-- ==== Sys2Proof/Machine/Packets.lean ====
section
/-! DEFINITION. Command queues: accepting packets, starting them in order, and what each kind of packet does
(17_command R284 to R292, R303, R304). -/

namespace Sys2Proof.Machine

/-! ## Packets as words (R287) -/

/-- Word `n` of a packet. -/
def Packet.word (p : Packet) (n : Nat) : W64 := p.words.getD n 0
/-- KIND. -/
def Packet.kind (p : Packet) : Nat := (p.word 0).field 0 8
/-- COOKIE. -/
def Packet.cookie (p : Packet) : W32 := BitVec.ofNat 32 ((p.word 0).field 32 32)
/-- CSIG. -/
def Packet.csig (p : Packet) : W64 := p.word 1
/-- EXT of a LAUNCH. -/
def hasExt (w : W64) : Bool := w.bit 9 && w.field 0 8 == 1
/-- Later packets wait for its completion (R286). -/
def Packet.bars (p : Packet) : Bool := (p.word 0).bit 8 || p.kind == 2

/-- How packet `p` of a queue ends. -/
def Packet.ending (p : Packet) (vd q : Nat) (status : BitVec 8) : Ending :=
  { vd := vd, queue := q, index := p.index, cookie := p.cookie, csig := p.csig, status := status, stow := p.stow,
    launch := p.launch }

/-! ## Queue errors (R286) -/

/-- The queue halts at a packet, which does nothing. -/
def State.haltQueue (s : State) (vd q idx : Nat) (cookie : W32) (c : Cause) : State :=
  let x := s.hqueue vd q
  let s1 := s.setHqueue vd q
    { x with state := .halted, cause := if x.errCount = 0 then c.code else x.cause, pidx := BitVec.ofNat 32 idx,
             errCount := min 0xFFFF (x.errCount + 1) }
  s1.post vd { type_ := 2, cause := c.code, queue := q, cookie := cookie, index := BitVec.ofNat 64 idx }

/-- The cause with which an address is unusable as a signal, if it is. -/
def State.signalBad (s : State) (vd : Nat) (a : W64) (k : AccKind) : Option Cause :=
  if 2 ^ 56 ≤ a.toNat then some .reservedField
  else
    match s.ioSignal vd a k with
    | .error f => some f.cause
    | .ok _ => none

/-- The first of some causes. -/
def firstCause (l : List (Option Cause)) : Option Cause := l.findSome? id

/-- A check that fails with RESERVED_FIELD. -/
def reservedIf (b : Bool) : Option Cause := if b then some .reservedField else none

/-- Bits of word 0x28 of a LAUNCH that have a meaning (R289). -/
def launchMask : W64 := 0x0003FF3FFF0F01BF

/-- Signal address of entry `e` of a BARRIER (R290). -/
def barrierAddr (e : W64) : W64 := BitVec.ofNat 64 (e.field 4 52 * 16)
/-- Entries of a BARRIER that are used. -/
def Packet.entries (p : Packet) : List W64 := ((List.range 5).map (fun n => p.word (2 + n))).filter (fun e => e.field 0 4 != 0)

================================

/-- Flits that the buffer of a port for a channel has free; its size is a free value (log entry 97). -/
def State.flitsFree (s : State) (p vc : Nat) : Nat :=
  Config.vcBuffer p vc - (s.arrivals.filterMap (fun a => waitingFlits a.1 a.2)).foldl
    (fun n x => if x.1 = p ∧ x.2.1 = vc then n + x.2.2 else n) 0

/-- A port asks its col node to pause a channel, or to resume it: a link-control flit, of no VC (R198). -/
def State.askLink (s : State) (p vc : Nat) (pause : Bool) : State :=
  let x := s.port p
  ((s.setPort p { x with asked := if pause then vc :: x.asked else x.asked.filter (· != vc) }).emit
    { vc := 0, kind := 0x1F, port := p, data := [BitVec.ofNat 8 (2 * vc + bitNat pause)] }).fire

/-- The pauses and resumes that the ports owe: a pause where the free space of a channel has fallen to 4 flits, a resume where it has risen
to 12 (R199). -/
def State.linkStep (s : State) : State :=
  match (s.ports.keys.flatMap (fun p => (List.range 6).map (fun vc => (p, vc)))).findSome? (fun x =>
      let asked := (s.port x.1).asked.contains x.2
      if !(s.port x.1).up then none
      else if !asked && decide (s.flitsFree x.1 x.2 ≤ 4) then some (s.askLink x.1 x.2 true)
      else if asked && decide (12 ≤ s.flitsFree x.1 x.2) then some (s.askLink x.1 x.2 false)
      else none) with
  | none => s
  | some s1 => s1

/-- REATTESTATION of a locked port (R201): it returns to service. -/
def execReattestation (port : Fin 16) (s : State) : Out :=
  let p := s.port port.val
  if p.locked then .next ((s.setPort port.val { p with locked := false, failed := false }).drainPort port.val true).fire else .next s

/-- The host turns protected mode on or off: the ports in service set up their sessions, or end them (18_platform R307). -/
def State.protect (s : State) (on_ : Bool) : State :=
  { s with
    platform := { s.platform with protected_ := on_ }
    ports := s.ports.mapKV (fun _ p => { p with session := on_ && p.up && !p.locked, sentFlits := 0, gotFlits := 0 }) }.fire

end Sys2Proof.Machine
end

================================

Assignment:
Scan the listing above for the line that has "meaning (R289). -/", then copy exactly from that line through the line that has "are used. -/".

Written reply:
/-- Bits of word 0x28 of a LAUNCH that have a meaning (R289). -/
def launchMask : W64 := 0x0003FF3FFF0F01BF

/-- Signal address of entry `e` of a BARRIER (R290). -/
def barrierAddr (e : W64) : W64 := BitVec.ofNat 64 (e.field 4 52 * 16)
/-- Entries of a BARRIER that are used. -/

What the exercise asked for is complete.